Henri Sivonen wrote:
The Validator.nu HTML Parser comes with a sample application called
HTML2XML. When the input is a conforming HTML5 document, the output is
the semantically equivalent XHTML5 document. HTML2XML doesn't repair
non-conforming documents.
You can obtain the Java version from http://about.validator.nu/htmlparser/
Sam Ruby is working on a version that doesn't require the JVM invocation
overhead
http://intertwingly.net/blog/2009/06/15/Invoking-HtmlParser-from-C
If your pipeline is in Java, you don't need HTML2XML but you should just
use the Validator.nu HTML Parser directly, which optimizes away the
steps of serializing as XML and reparsing it.

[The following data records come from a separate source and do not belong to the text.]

/-! ### modZone -/

@[simp] theorem State.modZone_pending (s : State) (z : ZoneId) (f : Zone → Zone) : (s.modZone z f).pending = s.pending := rfl
@[simp] theorem State.modZone_path (s : State) (z : ZoneId) (f : Zone → Zone) : (s.modZone z f).path = s.path := rfl
@[simp] theorem State.modZone_work (s : State) (z : ZoneId) (f : Zone → Zone) : (s.modZone z f).work = s.work := rfl
@[simp] theorem State.modZone_conveyor (s : State) (z : ZoneId) (f : Zone → Zone) : (s.modZone z f).conveyor = s.conveyor := rfl
@[simp] theorem State.modZone_alarm (s : State) (z : ZoneId) (f : Zone → Zone) : (s.modZone z f).alarm = s.alarm := rfl
@[simp] theorem State.modZone_port (s : State) (z : ZoneId) (f : Zone → Zone) : (s.modZone z f).port = s.port := rfl
@[simp] theorem State.modZone_watch (s : State) (z : ZoneId) (f : Zone → Zone) : (s.modZone z f).watch = s.watch := rfl
@[simp] theorem State.modZone_sup (s : State) (z : ZoneId) (f : Zone → Zone) : (s.modZone z f).sup = s.sup := rfl
@[simp] theorem State.modZone_levels (s : State) (z : ZoneId) (f : Zone → Zone) : (s.modZone z f).levels = s.levels := rfl
@[simp] theorem State.modZone_cassettes (s : State) (z : ZoneId) (f : Zone → Zone) :
    (s.modZone z f).custody.cassettes = s.custody.cassettes := rfl
@[simp] theorem State.modZone_orders (s : State) (z : ZoneId) (f : Zone → Zone) :
    (s.modZone z f).custody.orders = s.custody.orders := rfl
@[simp] theorem State.modZone_tags (s : State) (z : ZoneId) (f : Zone → Zone) :
    (s.modZone z f).custody.tags = s.custody.tags := rfl
@[simp] theorem State.modZone_placement (s : State) (z : ZoneId) (f : Zone → Zone) :
    (s.modZone z f).custody.placement = s.custody.placement := rfl
@[simp] theorem State.modZone_envelopes (s : State) (z : ZoneId) (f : Zone → Zone) :
    (s.modZone z f).custody.envelopes = s.custody.envelopes := rfl
@[simp] theorem State.modZone_captureCounter (s : State) (z : ZoneId) (f : Zone → Zone) :
    (s.modZone z f).custody.captureCounter = s.custody.captureCounter := rfl
@[simp] theorem State.modZone_dayArmed (s : State) (z : ZoneId) (f : Zone → Zone) :
    (s.modZone z f).custody.dayArmed = s.custody.dayArmed := rfl
@[simp] theorem State.modZone_nightArmed (s : State) (z : ZoneId) (f : Zone → Zone) :
    (s.modZone z f).custody.nightArmed = s.custody.nightArmed := rfl
@[simp] theorem State.modZone_tripList (s : State) (z : ZoneId) (f : Zone → Zone) :
    (s.modZone z f).custody.tripList = s.custody.tripList := rfl
@[simp] theorem State.modZone_lanes (s : State) (z : ZoneId) (f : Zone → Zone) :
    (s.modZone z f).custody.lanes = s.custody.lanes := rfl
@[simp] theorem State.modZone_bins (s : State) (z : ZoneId) (f : Zone → Zone) :
    (s.modZone z f).custody.bins = s.custody.bins := rfl
@[simp] theorem State.modZone_settings (s : State) (z : ZoneId) (f : Zone → Zone) :
    (s.modZone z f).custody.settings = s.custody.settings := rfl
@[simp] theorem State.modZone_retention (s : State) (z : ZoneId) (f : Zone → Zone) :
    (s.modZone z f).custody.retention = s.custody.retention := rfl
@[simp] theorem State.modZone_cassette (s : State) (z : ZoneId) (f : Zone → Zone) (k : CassetteId) :
    (s.modZone z f).cassette k = s.cassette k := rfl
@[simp] theorem State.modZone_order (s : State) (z : ZoneId) (f : Zone → Zone) (k : OrderSlot) :
    (s.modZone z f).order k = s.order k := rfl
@[simp] theorem State.modZone_lane (s : State) (z : ZoneId) (f : Zone → Zone) (k : LaneId) :
    (s.modZone z f).lane k = s.lane k := rfl
@[simp] theorem State.modZone_laneWork (s : State) (z : ZoneId) (f : Zone → Zone) (k : LaneId) :
    (s.modZone z f).laneWork k = s.laneWork k := rfl
@[simp] theorem State.modZone_envelope (s : State) (z : ZoneId) (f : Zone → Zone) (k : Nat) :
    (s.modZone z f).envelope k = s.envelope k := rfl
@[simp] theorem State.modZone_clock (s : State) (z : ZoneId) (f : Zone → Zone) : (s.modZone z f).clock = s.clock := rfl

/-! ### modLane -/

@[simp] theorem State.modLane_pending (s : State) (l : LaneId) (f : Lane → Lane) : (s.modLane l f).pending = s.pending := rfl
@[simp] theorem State.modLane_path (s : State) (l : LaneId) (f : Lane → Lane) : (s.modLane l f).path = s.path := rfl
@[simp] theorem State.modLane_work (s : State) (l : LaneId) (f : Lane → Lane) : (s.modLane l f).work = s.work := rfl
@[simp] theorem State.modLane_conveyor (s : State) (l : LaneId) (f : Lane → Lane) : (s.modLane l f).conveyor = s.conveyor := rfl
@[simp] theorem State.modLane_alarm (s : State) (l : LaneId) (f : Lane → Lane) : (s.modLane l f).alarm = s.alarm := rfl
@[simp] theorem State.modLane_port (s : State) (l : LaneId) (f : Lane → Lane) : (s.modLane l f).port = s.port := rfl
@[simp] theorem State.modLane_watch (s : State) (l : LaneId) (f : Lane → Lane) : (s.modLane l f).watch = s.watch := rfl
@[simp] theorem State.modLane_sup (s : State) (l : LaneId) (f : Lane → Lane) : (s.modLane l f).sup = s.sup := rfl
@[simp] theorem State.modLane_levels (s : State) (l : LaneId) (f : Lane → Lane) : (s.modLane l f).levels = s.levels := rfl
@[simp] theorem State.modLane_cassettes (s : State) (l : LaneId) (f : Lane → Lane) :
    (s.modLane l f).custody.cassettes = s.custody.cassettes := rfl
@[simp] theorem State.modLane_orders (s : State) (l : LaneId) (f : Lane → Lane) :
    (s.modLane l f).custody.orders = s.custody.orders := rfl
@[simp] theorem State.modLane_tags (s : State) (l : LaneId) (f : Lane → Lane) :
    (s.modLane l f).custody.tags = s.custody.tags := rfl
@[simp] theorem State.modLane_placement (s : State) (l : LaneId) (f : Lane → Lane) :
    (s.modLane l f).custody.placement = s.custody.placement := rfl
@[simp] theorem State.modLane_envelopes (s : State) (l : LaneId) (f : Lane → Lane) :
    (s.modLane l f).custody.envelopes = s.custody.envelopes := rfl
@[simp] theorem State.modLane_captureCounter (s : State) (l : LaneId) (f : Lane → Lane) :
    (s.modLane l f).custody.captureCounter = s.custody.captureCounter := rfl
@[simp] theorem State.modLane_zones (s : State) (l : LaneId) (f : Lane → Lane) :
    (s.modLane l f).custody.zones = s.custody.zones := rfl
@[simp] theorem State.modLane_dayArmed (s : State) (l : LaneId) (f : Lane → Lane) :
    (s.modLane l f).custody.dayArmed = s.custody.dayArmed := rfl
@[simp] theorem State.modLane_nightArmed (s : State) (l : LaneId) (f : Lane → Lane) :
    (s.modLane l f).custody.nightArmed = s.custody.nightArmed := rfl
@[simp] theorem State.modLane_tripList (s : State) (l : LaneId) (f : Lane → Lane) :
    (s.modLane l f).custody.tripList = s.custody.tripList := rfl
@[simp] theorem State.modLane_bins (s : State) (l : LaneId) (f : Lane → Lane) :
    (s.modLane l f).custody.bins = s.custody.bins := rfl
@[simp] theorem State.modLane_settings (s : State) (l : LaneId) (f : Lane → Lane) :
    (s.modLane l f).custody.settings = s.custody.settings := rfl
@[simp] theorem State.modLane_retention (s : State) (l : LaneId) (f : Lane → Lane) :
    (s.modLane l f).custody.retention = s.custody.retention := rfl
@[simp] theorem State.modLane_cassette (s : State) (l : LaneId) (f : Lane → Lane) (k : CassetteId) :
    (s.modLane l f).cassette k = s.cassette k := rfl
@[simp] theorem State.modLane_order (s : State) (l : LaneId) (f : Lane → Lane) (k : OrderSlot) :
    (s.modLane l f).order k = s.order k := rfl
@[simp] theorem State.modLane_zone (s : State) (l : LaneId) (f : Lane → Lane) (k : ZoneId) :
    (s.modLane l f).zone k = s.zone k := rfl
@[simp] theorem State.modLane_laneWork (s : State) (l : LaneId) (f : Lane → Lane) (k : LaneId) :
    (s.modLane l f).laneWork k = s.laneWork k := rfl
@[simp] theorem State.modLane_envelope (s : State) (l : LaneId) (f : Lane → Lane) (k : Nat) :
    (s.modLane l f).envelope k = s.envelope k := rfl
@[simp] theorem State.modLane_clock (s : State) (l : LaneId) (f : Lane → Lane) : (s.modLane l f).clock = s.clock := rfl

/-! ### modEnvelope -/

@[simp] theorem State.modEnvelope_pending (s : State) (n : Nat) (f : Envelope → Envelope) : (s.modEnvelope n f).pending = s.pending := rfl
@[simp] theorem State.modEnvelope_path (s : State) (n : Nat) (f : Envelope → Envelope) : (s.modEnvelope n f).path = s.path := rfl
@[simp] theorem State.modEnvelope_work (s : State) (n : Nat) (f : Envelope → Envelope) : (s.modEnvelope n f).work = s.work := rfl
@[simp] theorem State.modEnvelope_conveyor (s : State) (n : Nat) (f : Envelope → Envelope) : (s.modEnvelope n f).conveyor = s.conveyor := rfl
@[simp] theorem State.modEnvelope_alarm (s : State) (n : Nat) (f : Envelope → Envelope) : (s.modEnvelope n f).alarm = s.alarm := rfl
@[simp] theorem State.modEnvelope_port (s : State) (n : Nat) (f : Envelope → Envelope) : (s.modEnvelope n f).port = s.port := rfl
@[simp] theorem State.modEnvelope_watch (s : State) (n : Nat) (f : Envelope → Envelope) : (s.modEnvelope n f).watch = s.watch := rfl
@[simp] theorem State.modEnvelope_sup (s : State) (n : Nat) (f : Envelope → Envelope) : (s.modEnvelope n f).sup = s.sup := rfl
@[simp] theorem State.modEnvelope_levels (s : State) (n : Nat) (f : Envelope → Envelope) : (s.modEnvelope n f).levels = s.levels := rfl
@[simp] theorem State.modEnvelope_cassettes (s : State) (n : Nat) (f : Envelope → Envelope) :
    (s.modEnvelope n f).custody.cassettes = s.custody.cassettes := rfl
@[simp] theorem State.modEnvelope_orders (s : State) (n : Nat) (f : Envelope → Envelope) :
    (s.modEnvelope n f).custody.orders = s.custody.orders := rfl
@[simp] theorem State.modEnvelope_tags (s : State) (n : Nat) (f : Envelope → Envelope) :
    (s.modEnvelope n f).custody.tags = s.custody.tags := rfl
@[simp] theorem State.modEnvelope_placement (s : State) (n : Nat) (f : Envelope → Envelope) :
    (s.modEnvelope n f).custody.placement = s.custody.placement := rfl
@[simp] theorem State.modEnvelope_captureCounter (s : State) (n : Nat) (f : Envelope → Envelope) :
    (s.modEnvelope n f).custody.captureCounter = s.custody.captureCounter := rfl
@[simp] theorem State.modEnvelope_zones (s : State) (n : Nat) (f : Envelope → Envelope) :
    (s.modEnvelope n f).custody.zones = s.custody.zones := rfl
@[simp] theorem State.modEnvelope_dayArmed (s : State) (n : Nat) (f : Envelope → Envelope) :
    (s.modEnvelope n f).custody.dayArmed = s.custody.dayArmed := rfl
@[simp] theorem State.modEnvelope_nightArmed (s : State) (n : Nat) (f : Envelope → Envelope) :
    (s.modEnvelope n f).custody.nightArmed = s.custody.nightArmed := rfl
@[simp] theorem State.modEnvelope_tripList (s : State) (n : Nat) (f : Envelope → Envelope) :
    (s.modEnvelope n f).custody.tripList = s.custody.tripList := rfl
@[simp] theorem State.modEnvelope_lanes (s : State) (n : Nat) (f : Envelope → Envelope) :
    (s.modEnvelope n f).custody.lanes = s.custody.lanes := rfl
@[simp] theorem State.modEnvelope_bins (s : State) (n : Nat) (f : Envelope → Envelope) :
    (s.modEnvelope n f).custody.bins = s.custody.bins := rfl
@[simp] theorem State.modEnvelope_settings (s : State) (n : Nat) (f : Envelope → Envelope) :
    (s.modEnvelope n f).custody.settings = s.custody.settings := rfl
@[simp] theorem State.modEnvelope_retention (s : State) (n : Nat) (f : Envelope → Envelope) :
    (s.modEnvelope n f).custody.retention = s.custody.retention := rfl
@[simp] theorem State.modEnvelope_cassette (s : State) (n : Nat) (f : Envelope → Envelope) (k : CassetteId) :
    (s.modEnvelope n f).cassette k = s.cassette k := rfl
@[simp] theorem State.modEnvelope_order (s : State) (n : Nat) (f : Envelope → Envelope) (k : OrderSlot) :
    (s.modEnvelope n f).order k = s.order k := rfl
@[simp] theorem State.modEnvelope_zone (s : State) (n : Nat) (f : Envelope → Envelope) (k : ZoneId) :
    (s.modEnvelope n f).zone k = s.zone k := rfl
@[simp] theorem State.modEnvelope_lane (s : State) (n : Nat) (f : Envelope → Envelope) (k : LaneId) :
    (s.modEnvelope n f).lane k = s.lane k := rfl
@[simp] theorem State.modEnvelope_laneWork (s : State) (n : Nat) (f : Envelope → Envelope) (k : LaneId) :
    (s.modEnvelope n f).laneWork k = s.laneWork k := rfl
@[simp] theorem State.modEnvelope_clock (s : State) (n : Nat) (f : Envelope → Envelope) : (s.modEnvelope n f).clock = s.clock := rfl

Update: I'm working on that too:
http://intertwingly.net/blog/2009/06/17/Calling-JAXP-from-Ruby
Jonathan: I will echo what Henri says. Except for edge cases, HTML5
parsers and serializers can simply be considered a 'drop in' replacement
for XML parsers and serializers. Every effort has been made to ensure
that the edge cases are as small as possible. And the cases where the
differences are unavoidable are clearly documented. Apparently Henri's
favorite example is form feed characters. Mine is consecutive dashes in
comments.
- Sam Ruby